Airliners
- Categories: Airlines / Airliners
- Frequency: Bimonthly
- Founded: 1988
- Final issue: 2012
- Company: Airliners Publications
- Country: United States
- Based in: Miami
- Language: English
- Website: www.airliners.tv
- ISSN: 0896-6575

= Airliners (magazine) =

American former magazine

Airliners was an American magazine dedicated to the airline industry. It was published bimonthly. The title was first published by World Transport Press in 1988. From the 100th issue (July/August 2006) it was produced by Airliners Publications. For a time, the editorial headquarters of the magazine was in Castro Valley, California, although it later was based in Miami.

The civil aviation magazine included articles about the world of commercial aircraft and air carriers, including new low cost airlines, changes at legacy companies, jetliners such as the Airbus A380 and Boeing 787, trips around the world, historical airlines, adventurous flights, airliner crashes and pictures of airliner liveries.

Featured authors included John Adlard, Sebastian Schmitz, Dave Nichols, Ben Wang, Bill Hough, Joel Chusid, Royal King, Robbie Shaw, and Cody Diamond. Photographers contributed images of airlines, aircraft, personnel, facilities and operations.

The magazine's first editor was John Wegg, who left Airliners to found Airways Magazine in 1994. Subsequent editors were Bryant Pettit, Nick Veronico, Jon Proctor, David Kaufman and Jay Selman. Starting with the November/December 2007 issue, the editor was Dwayne Darnell. On December 11, 2009, Darnell announced that he was leaving, and that designer/Creative Director Robert Christensen would lead the magazine.
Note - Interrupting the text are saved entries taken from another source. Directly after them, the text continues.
/-! ### Signals -/

/-- CYC_READ_SIGNALS. -/
def cycReadSignals (c : Cmd) (s : State) : State × CmdEnd :=
  let n := c.p 0 4
  if n = 0 ∨ 4096 < n then (s, .st .badParam 0xFFFF)
  else if c.params.length ≠ 4 + 4 * n then (s, badLen (4 + 4 * n))
  else
    let ids := (List.range n).map fun i => c.p (4 + 4 * i) 4
    let bad := (ids.mapIdx fun i id => (i, id)).findSome? fun x =>
      match s.symById x.2 with
      | none => some (Status.symbolUnknown, x.1)
      | some y => if 1 ≤ y.kind ∧ y.kind ≤ 3 then none else some (Status.badParam, x.1)
    match bad with
    | some (st, i) => (s, .st st i)
    | none =>
      let entry (id : Nat) : List Byte :=
        let e := s.bytesAt (s.entryAddr ((s.symById id).elim 0 (·.loc))) 16
        e.take 10 ++ [if s.cyc.forces.any (·.id == id) then 1 else 0, 0] ++ e.drop 12
      (s, replyOr c (ids.map entry).flatten)

/-- CYC_WRITE_SIGNALS. -/
def cycWriteSignals (c : Cmd) (s : State) : State × CmdEnd :=
  roleGate s <|
    let n := c.p 0 4
    if s.mode = 1 then (s, .st .mode)
    else if n = 0 ∨ 1024 < n then (s, .st .badParam 0xFFFF)
    else if c.params.length ≠ 4 + 16 * n then (s, badLen (4 + 16 * n))
    else
      let ix := List.range n
      let bad := ix.findSome? fun i =>
        let id := c.p (4 + 16 * i) 4
        match s.symById id with
        | none => some (Status.symbolUnknown, i)
        | some y =>
          if y.kind < 2 ∨ 3 < y.kind ∨ s.cyc.forces.any (·.id == id) ∨ c.p (8 + 16 * i) 4 ≠ 0 then
            some (Status.badParam, i)
          else none
      match bad with
      | some (st, i) => (s, .st st i)
      | none =>
        (ix.foldl (fun s i =>
          match s.symById (c.p (4 + 16 * i) 4) with
          | some y => s.setBytes (s.entryAddr y.loc) (padTo 8 (slice c.params (12 + 16 * i) (typeSize y.type)))
          | none => s) s, .st .ok)

/-! ### Rows -/

/-- CYC_LOAD_PROGRAM (R233, R236, R243). -/
def execCycLoadProgram (id : Nat) (s : State) : Res := hostRow Op.CYC_LOAD_PROGRAM id cycLoadProgram s
/-- CYC_START (R214, R243). -/
def execCycStart (id : Nat) (s : State) : Res := hostRow Op.CYC_START id cycStart s
/-- CYC_STOP (R214, R243). -/
def execCycStop (id : Nat) (s : State) : Res := hostRow Op.CYC_STOP id cycStop s
/-- CYC_HOLD (R214, R215, R243). -/
def execCycHold (id : Nat) (s : State) : Res := hostRow Op.CYC_HOLD id cycHold s
/-- CYC_STATUS (R243). -/
def execCycStatus (id : Nat) (s : State) : Res := hostRow Op.CYC_STATUS id cycStatus s
/-- CYC_TASK_CONFIG (R194, R243). -/
def execCycTaskConfig (id : Nat) (s : State) : Res := hostRow Op.CYC_TASK_CONFIG id cycTaskConfig s
/-- CYC_FORCE_SET (R218, R220, R243). -/
def execCycForceSet (id : Nat) (s : State) : Res := hostRow Op.CYC_FORCE_SET id cycForceSet s
/-- CYC_FORCE_RELEASE (R220, R243). -/
def execCycForceRelease (id : Nat) (s : State) : Res := hostRow Op.CYC_FORCE_RELEASE id cycForceRelease s
/-- CYC_FORCE_LIST (R243). -/
def execCycForceList (id : Nat) (s : State) : Res := hostRow Op.CYC_FORCE_LIST id cycForceList s
/-- CYC_CHANGE_LOAD (R222, R223, R243). -/
def execCycChangeLoad (id : Nat) (s : State) : Res := hostRow Op.CYC_CHANGE_LOAD id cycChangeLoad s
/-- CYC_CHANGE_APPLY (R224, R243). -/
def execCycChangeApply (id : Nat) (s : State) : Res := hostRow Op.CYC_CHANGE_APPLY id cycChangeApply s
/-- CYC_CHANGE_VALUES (R231, R243). -/
def execCycChangeValues (id : Nat) (s : State) : Res := hostRow Op.CYC_CHANGE_VALUES id cycChangeValues s
/-- CYC_CHANGE_CANCEL (R230, R243). -/
def execCycChangeCancel (id : Nat) (s : State) : Res := hostRow Op.CYC_CHANGE_CANCEL id cycChangeCancel s
/-- CYC_READ_SIGNALS (R243). -/
def execCycReadSignals (id : Nat) (s : State) : Res := hostRow Op.CYC_READ_SIGNALS id cycReadSignals s
/-- CYC_WRITE_SIGNALS (R221, R243). -/
def execCycWriteSignals (id : Nat) (s : State) : Res := hostRow Op.CYC_WRITE_SIGNALS id cycWriteSignals s

end Sys2Proof.Machine
end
In 2010, Robert Christensen announced plans for a series of online initiatives, releasing e-book formats of the print magazine and establishing a social media presence. The magazine was re-titled Airliners & Airports. Popular components of past issues such as the Air Photo News section were being returned to the magazine's pages, but around the end of December 2012 the magazine abruptly ceased publishing and the website is no longer active.